What is expected: Every line of the records that holds the word "toNat" should be copied out.
[[ Listed entries open ]]
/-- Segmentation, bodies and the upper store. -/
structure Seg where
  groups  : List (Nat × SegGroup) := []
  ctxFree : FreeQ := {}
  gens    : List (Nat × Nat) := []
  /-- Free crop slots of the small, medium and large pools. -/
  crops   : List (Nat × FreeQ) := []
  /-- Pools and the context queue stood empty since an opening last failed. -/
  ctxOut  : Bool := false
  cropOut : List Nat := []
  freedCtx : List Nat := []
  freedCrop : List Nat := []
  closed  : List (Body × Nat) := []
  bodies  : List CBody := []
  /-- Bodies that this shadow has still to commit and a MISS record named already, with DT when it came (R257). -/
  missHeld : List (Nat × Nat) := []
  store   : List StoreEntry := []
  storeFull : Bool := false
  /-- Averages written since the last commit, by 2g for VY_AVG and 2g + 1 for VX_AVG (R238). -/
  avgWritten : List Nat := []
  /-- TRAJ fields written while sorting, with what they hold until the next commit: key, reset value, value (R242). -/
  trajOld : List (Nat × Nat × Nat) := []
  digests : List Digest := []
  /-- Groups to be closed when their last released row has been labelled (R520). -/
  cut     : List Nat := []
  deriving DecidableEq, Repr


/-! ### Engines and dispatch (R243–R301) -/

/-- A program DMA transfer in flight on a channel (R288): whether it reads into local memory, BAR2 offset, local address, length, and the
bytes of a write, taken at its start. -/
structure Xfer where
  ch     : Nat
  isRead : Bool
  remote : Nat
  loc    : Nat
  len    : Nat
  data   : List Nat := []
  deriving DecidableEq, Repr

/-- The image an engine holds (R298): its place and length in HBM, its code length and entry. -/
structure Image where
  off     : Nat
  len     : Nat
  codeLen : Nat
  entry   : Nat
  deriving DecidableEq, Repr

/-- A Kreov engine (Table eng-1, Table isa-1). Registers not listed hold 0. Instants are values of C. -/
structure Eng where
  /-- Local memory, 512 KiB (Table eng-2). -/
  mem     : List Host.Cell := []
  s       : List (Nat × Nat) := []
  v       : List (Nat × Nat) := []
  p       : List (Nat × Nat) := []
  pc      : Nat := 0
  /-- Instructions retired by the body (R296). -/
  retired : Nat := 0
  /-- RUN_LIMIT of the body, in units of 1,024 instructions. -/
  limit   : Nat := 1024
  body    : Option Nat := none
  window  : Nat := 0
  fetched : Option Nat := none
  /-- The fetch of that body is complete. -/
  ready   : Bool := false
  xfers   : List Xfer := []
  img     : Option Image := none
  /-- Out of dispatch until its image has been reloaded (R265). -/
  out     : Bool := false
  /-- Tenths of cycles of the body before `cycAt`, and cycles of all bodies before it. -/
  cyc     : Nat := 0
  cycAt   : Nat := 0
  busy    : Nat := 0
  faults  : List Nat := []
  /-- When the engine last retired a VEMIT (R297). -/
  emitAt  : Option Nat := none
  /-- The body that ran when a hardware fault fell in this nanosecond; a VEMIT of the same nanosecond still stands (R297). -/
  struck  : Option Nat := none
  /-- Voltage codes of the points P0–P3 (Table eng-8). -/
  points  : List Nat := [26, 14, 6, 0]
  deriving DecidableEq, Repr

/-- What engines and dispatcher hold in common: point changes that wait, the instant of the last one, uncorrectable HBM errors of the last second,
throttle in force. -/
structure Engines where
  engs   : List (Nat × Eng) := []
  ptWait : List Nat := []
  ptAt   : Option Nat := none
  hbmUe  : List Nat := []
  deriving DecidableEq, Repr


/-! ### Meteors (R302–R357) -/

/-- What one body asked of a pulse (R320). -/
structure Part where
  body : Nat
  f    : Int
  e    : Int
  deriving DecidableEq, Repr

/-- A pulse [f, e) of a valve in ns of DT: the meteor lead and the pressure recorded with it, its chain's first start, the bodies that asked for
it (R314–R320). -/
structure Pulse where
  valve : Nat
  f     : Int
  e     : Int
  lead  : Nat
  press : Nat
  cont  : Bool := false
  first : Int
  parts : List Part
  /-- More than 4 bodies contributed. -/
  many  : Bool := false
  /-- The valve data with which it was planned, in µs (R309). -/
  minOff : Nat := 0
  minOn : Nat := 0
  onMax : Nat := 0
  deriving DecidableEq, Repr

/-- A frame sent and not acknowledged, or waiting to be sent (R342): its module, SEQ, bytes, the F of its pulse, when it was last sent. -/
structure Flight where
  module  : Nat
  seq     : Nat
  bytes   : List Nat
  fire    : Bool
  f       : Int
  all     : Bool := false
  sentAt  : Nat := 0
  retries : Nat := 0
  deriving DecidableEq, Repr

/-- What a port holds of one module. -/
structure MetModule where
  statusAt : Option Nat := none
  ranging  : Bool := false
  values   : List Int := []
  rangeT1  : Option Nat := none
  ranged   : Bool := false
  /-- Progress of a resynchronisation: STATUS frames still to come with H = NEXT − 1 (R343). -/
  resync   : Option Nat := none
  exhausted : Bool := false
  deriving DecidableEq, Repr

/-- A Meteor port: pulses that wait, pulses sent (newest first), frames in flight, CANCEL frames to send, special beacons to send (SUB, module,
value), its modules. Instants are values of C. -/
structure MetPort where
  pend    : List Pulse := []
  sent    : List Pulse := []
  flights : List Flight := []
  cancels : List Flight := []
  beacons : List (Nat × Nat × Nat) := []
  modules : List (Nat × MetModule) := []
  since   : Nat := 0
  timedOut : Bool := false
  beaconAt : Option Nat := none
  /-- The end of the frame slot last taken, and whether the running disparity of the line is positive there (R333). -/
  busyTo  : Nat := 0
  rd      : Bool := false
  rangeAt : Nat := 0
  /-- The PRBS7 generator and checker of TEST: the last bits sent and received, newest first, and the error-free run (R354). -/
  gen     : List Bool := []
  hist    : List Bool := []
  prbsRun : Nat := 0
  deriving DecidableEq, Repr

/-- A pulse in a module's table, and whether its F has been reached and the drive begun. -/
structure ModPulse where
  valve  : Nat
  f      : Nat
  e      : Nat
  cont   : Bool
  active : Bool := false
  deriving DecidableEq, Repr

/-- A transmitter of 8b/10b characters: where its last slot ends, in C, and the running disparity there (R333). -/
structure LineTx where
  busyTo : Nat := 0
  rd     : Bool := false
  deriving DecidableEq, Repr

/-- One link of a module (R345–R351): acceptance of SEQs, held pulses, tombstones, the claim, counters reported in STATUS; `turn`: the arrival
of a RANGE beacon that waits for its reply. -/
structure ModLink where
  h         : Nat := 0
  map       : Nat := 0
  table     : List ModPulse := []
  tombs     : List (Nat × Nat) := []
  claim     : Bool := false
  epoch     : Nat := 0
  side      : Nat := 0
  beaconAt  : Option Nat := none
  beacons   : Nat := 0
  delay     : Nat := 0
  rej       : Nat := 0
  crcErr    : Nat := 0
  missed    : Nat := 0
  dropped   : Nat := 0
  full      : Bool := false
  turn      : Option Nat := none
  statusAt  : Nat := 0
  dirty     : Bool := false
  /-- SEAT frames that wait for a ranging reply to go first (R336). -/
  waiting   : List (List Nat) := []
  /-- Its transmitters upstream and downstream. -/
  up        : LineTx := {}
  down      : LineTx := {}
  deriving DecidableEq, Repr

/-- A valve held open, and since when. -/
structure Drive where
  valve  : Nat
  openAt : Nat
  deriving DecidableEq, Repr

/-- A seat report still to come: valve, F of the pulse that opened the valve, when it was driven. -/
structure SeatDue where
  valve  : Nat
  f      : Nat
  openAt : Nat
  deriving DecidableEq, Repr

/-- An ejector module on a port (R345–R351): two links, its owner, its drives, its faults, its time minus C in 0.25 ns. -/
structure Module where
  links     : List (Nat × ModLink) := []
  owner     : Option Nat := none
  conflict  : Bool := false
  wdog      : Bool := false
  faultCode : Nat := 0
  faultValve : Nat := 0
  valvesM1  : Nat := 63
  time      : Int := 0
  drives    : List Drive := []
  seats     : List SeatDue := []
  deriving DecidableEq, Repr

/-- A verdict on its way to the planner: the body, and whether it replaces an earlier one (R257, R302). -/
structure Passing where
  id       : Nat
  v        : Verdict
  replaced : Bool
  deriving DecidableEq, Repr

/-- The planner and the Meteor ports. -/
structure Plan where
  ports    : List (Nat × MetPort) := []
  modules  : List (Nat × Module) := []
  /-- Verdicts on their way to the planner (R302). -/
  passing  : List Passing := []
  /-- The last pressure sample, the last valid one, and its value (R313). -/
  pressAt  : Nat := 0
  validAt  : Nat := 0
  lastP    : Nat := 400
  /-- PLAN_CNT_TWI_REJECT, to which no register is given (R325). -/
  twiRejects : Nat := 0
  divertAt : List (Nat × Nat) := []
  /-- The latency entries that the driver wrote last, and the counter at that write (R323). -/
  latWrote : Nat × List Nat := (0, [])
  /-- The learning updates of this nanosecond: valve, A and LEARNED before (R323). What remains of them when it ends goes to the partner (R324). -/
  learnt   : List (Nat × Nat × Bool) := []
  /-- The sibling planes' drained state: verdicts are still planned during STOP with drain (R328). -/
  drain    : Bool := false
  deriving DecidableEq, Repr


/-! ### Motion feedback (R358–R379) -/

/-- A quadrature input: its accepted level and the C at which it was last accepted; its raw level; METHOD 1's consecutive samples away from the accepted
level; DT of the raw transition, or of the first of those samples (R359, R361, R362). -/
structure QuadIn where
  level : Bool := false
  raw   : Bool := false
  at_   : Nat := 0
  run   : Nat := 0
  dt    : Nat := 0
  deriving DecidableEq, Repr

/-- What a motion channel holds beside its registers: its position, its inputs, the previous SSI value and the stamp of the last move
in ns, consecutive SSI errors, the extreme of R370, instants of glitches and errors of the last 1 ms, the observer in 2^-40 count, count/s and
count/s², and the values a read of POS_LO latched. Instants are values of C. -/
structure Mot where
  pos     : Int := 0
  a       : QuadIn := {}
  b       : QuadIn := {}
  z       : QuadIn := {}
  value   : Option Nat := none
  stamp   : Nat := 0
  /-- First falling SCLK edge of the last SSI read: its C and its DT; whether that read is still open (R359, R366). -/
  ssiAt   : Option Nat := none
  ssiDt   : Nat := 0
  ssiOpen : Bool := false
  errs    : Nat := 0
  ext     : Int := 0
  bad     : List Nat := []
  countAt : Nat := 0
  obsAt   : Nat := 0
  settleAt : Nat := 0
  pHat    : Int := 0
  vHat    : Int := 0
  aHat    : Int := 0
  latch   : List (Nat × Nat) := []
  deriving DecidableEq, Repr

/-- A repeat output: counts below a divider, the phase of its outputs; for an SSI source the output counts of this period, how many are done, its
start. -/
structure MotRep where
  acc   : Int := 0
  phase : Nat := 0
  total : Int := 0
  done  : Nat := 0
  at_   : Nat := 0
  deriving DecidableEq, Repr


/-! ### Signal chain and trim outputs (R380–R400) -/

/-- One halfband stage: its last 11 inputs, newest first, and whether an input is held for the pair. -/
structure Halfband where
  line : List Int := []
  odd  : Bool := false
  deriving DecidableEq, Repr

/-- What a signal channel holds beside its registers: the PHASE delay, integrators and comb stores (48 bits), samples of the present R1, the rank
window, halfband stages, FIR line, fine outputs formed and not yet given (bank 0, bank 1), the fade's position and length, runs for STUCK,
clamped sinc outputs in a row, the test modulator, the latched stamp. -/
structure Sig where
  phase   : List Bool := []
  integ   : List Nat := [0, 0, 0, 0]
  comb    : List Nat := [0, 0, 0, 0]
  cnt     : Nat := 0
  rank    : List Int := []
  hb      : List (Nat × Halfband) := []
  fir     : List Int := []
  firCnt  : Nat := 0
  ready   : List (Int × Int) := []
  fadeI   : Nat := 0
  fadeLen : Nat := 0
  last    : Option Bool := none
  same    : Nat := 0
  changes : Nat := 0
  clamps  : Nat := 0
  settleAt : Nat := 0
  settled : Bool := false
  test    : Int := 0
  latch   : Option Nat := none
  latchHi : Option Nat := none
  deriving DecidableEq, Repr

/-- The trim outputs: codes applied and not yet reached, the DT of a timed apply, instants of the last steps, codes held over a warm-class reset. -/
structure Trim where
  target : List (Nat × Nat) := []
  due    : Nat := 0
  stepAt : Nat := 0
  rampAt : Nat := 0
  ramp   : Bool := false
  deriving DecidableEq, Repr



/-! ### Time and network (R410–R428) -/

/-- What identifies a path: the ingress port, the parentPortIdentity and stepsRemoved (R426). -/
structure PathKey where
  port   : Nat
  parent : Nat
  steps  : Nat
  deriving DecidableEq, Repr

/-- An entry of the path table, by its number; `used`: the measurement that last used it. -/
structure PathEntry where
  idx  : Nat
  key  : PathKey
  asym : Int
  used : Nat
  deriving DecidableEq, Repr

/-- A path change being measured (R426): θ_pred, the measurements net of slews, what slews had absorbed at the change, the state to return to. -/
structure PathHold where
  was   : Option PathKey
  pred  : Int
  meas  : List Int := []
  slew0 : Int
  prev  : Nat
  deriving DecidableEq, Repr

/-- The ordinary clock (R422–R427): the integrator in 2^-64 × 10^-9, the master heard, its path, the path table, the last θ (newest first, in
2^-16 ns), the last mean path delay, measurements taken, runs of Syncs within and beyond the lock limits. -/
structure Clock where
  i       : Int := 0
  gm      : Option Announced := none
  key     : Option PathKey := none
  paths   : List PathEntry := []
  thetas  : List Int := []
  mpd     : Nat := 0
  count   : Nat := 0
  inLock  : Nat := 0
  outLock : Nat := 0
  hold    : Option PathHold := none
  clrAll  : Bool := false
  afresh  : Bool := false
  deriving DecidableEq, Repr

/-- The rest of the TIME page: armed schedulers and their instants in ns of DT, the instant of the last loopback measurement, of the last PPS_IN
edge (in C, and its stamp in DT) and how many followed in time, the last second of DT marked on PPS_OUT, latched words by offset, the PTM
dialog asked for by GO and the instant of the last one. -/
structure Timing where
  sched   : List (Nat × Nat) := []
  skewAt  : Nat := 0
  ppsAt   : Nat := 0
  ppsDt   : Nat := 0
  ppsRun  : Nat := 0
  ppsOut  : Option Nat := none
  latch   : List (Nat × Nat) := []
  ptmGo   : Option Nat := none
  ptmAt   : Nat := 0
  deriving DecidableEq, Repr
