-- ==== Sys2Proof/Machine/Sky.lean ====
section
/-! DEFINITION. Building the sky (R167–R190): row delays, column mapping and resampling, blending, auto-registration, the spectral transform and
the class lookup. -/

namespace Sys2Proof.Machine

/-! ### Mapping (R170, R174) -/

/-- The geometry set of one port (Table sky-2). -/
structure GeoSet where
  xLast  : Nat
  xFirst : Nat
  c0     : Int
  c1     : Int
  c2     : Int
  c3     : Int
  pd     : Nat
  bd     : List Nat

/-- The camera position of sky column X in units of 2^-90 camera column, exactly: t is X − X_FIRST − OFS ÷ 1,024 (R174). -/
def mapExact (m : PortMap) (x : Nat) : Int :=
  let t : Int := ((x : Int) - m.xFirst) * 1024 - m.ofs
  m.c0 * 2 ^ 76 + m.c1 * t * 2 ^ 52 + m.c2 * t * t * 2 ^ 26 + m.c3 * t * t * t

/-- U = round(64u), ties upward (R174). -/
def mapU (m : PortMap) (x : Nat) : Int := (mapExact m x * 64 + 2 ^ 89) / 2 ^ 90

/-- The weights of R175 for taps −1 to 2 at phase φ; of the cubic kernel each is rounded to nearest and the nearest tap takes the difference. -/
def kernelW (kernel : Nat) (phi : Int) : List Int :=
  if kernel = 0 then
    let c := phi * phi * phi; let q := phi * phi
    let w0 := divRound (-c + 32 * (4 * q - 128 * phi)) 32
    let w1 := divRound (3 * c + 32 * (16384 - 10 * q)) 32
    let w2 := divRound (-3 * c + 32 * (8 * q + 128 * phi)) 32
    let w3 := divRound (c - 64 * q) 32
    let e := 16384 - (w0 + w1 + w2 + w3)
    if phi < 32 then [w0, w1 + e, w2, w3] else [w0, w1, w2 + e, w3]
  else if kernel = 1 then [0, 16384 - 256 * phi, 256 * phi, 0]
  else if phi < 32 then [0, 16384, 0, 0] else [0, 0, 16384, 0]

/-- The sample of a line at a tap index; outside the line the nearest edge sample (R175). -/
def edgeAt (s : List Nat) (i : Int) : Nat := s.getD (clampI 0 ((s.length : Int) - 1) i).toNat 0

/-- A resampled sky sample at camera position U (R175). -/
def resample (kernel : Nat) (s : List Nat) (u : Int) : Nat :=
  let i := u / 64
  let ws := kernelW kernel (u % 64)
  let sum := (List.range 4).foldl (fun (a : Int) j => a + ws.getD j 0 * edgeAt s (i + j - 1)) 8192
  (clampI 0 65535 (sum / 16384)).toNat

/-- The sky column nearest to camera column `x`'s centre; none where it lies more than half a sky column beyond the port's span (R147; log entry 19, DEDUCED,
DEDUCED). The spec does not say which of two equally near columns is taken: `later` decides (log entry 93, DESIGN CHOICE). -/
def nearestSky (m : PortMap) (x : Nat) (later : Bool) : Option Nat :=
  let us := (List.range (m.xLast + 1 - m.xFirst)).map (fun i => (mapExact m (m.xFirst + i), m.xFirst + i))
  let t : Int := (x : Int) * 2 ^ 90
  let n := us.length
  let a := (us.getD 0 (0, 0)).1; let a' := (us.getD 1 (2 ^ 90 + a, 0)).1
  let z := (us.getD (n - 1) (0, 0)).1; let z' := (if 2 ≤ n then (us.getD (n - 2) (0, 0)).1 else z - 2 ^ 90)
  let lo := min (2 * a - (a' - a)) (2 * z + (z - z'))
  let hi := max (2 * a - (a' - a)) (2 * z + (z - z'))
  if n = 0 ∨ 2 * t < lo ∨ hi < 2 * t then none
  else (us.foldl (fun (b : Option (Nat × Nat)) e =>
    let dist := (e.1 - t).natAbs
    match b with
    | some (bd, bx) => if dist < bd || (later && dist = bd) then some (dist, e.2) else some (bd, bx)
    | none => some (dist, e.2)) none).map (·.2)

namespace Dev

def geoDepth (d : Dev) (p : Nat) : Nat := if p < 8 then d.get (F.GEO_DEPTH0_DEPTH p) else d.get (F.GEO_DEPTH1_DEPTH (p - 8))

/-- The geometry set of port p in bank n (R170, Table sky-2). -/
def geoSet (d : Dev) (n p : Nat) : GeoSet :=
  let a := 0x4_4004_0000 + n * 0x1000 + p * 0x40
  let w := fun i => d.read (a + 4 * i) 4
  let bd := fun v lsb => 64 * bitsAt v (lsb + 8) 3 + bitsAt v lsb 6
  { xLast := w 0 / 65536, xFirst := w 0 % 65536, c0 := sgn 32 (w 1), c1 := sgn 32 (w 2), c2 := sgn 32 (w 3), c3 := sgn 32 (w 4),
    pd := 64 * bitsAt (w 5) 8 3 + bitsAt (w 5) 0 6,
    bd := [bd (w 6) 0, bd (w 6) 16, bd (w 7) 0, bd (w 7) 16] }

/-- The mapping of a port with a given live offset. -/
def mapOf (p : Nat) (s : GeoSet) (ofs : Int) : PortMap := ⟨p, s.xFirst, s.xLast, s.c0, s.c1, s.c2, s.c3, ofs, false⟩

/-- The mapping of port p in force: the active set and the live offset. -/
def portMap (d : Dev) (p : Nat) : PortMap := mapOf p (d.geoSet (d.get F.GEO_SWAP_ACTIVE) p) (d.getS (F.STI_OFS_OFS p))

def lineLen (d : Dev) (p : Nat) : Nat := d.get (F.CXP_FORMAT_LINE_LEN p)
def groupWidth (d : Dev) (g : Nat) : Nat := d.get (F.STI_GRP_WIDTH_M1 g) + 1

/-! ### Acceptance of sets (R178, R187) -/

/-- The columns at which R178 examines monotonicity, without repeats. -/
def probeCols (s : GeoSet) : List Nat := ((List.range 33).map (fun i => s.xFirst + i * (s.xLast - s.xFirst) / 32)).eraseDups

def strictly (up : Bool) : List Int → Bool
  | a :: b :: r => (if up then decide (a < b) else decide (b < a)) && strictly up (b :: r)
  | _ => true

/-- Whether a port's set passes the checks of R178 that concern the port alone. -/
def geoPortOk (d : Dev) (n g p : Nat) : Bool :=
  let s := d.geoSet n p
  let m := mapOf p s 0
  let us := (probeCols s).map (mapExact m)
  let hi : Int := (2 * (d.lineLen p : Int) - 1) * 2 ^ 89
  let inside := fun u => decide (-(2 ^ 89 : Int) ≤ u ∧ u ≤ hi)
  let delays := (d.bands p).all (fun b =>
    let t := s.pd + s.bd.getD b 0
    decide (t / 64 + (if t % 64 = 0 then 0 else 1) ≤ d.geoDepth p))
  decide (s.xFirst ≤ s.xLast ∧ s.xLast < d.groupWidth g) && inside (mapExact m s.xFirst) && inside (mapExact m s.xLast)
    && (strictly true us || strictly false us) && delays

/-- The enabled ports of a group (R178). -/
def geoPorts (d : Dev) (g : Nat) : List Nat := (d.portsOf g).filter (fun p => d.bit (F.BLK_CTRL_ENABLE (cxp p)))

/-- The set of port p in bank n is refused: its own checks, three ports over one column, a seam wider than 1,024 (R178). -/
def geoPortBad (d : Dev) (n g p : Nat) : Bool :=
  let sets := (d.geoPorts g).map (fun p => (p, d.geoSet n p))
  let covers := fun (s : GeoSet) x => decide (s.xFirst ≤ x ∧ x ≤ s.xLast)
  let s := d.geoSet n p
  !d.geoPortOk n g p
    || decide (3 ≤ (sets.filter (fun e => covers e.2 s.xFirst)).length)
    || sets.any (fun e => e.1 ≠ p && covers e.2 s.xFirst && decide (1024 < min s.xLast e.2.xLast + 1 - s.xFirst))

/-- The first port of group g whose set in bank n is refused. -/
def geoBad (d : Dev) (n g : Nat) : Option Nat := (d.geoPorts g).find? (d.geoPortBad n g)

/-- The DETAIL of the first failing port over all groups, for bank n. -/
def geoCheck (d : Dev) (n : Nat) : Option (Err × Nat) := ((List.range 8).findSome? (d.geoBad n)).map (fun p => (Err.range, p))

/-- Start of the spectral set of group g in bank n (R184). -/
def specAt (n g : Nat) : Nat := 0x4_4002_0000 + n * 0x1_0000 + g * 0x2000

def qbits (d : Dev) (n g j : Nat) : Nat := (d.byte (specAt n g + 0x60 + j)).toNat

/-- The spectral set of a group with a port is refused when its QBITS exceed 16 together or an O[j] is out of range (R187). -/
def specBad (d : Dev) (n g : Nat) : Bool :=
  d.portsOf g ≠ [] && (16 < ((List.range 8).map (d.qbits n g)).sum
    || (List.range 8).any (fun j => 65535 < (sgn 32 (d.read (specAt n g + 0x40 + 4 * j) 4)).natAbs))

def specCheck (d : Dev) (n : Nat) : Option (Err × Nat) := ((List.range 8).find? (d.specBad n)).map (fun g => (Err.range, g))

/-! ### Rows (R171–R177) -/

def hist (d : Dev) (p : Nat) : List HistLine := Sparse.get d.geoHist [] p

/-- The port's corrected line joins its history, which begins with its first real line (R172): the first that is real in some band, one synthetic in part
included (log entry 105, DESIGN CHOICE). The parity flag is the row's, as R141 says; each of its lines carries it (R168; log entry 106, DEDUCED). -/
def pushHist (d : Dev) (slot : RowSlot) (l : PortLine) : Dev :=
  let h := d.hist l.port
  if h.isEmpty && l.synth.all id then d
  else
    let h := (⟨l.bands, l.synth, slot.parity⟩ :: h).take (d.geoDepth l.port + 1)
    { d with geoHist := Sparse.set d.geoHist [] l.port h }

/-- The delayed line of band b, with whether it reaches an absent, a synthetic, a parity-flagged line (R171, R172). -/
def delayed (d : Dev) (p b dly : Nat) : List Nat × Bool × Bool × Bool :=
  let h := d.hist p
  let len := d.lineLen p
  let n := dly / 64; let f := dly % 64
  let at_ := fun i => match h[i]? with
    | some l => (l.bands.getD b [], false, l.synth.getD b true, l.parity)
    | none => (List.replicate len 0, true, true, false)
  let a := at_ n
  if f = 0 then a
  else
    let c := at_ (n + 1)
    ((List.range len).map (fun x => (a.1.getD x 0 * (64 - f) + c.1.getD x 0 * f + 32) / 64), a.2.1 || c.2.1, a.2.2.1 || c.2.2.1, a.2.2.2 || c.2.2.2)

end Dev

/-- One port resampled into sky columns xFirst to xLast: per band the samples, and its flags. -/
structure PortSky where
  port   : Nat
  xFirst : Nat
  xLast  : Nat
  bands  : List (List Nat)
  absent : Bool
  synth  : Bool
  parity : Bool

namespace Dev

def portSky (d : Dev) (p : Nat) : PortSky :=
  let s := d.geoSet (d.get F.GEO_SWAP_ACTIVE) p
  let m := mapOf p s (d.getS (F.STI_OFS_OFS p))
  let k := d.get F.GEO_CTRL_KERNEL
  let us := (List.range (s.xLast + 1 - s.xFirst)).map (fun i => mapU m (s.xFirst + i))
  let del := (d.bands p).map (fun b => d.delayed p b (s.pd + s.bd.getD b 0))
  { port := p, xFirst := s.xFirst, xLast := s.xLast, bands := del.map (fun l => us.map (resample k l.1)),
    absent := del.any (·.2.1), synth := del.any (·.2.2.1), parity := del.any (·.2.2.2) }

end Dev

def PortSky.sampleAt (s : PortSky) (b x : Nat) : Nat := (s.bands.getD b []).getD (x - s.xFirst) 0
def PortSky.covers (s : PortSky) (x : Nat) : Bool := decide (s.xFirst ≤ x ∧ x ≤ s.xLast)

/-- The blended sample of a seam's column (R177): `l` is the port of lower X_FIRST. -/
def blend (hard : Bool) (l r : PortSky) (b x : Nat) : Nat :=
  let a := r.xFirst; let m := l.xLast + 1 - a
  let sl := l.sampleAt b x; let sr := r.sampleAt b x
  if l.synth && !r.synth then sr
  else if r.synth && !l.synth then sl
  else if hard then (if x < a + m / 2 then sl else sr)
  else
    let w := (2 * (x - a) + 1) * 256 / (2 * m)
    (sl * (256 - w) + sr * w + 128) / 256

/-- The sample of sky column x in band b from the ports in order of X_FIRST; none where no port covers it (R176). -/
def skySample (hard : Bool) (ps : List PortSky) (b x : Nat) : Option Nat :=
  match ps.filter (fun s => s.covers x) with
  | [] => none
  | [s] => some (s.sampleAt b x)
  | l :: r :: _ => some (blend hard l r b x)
[[ Listed entries closed ]]
Your solution:
def edgeAt (s : List Nat) (i : Int) : Nat := s.getD (clampI 0 ((s.length : Int) - 1) i).toNat 0
  (clampI 0 65535 (sum / 16384)).toNat
def qbits (d : Dev) (n g j : Nat) : Nat := (d.byte (specAt n g + 0x60 + j)).toNat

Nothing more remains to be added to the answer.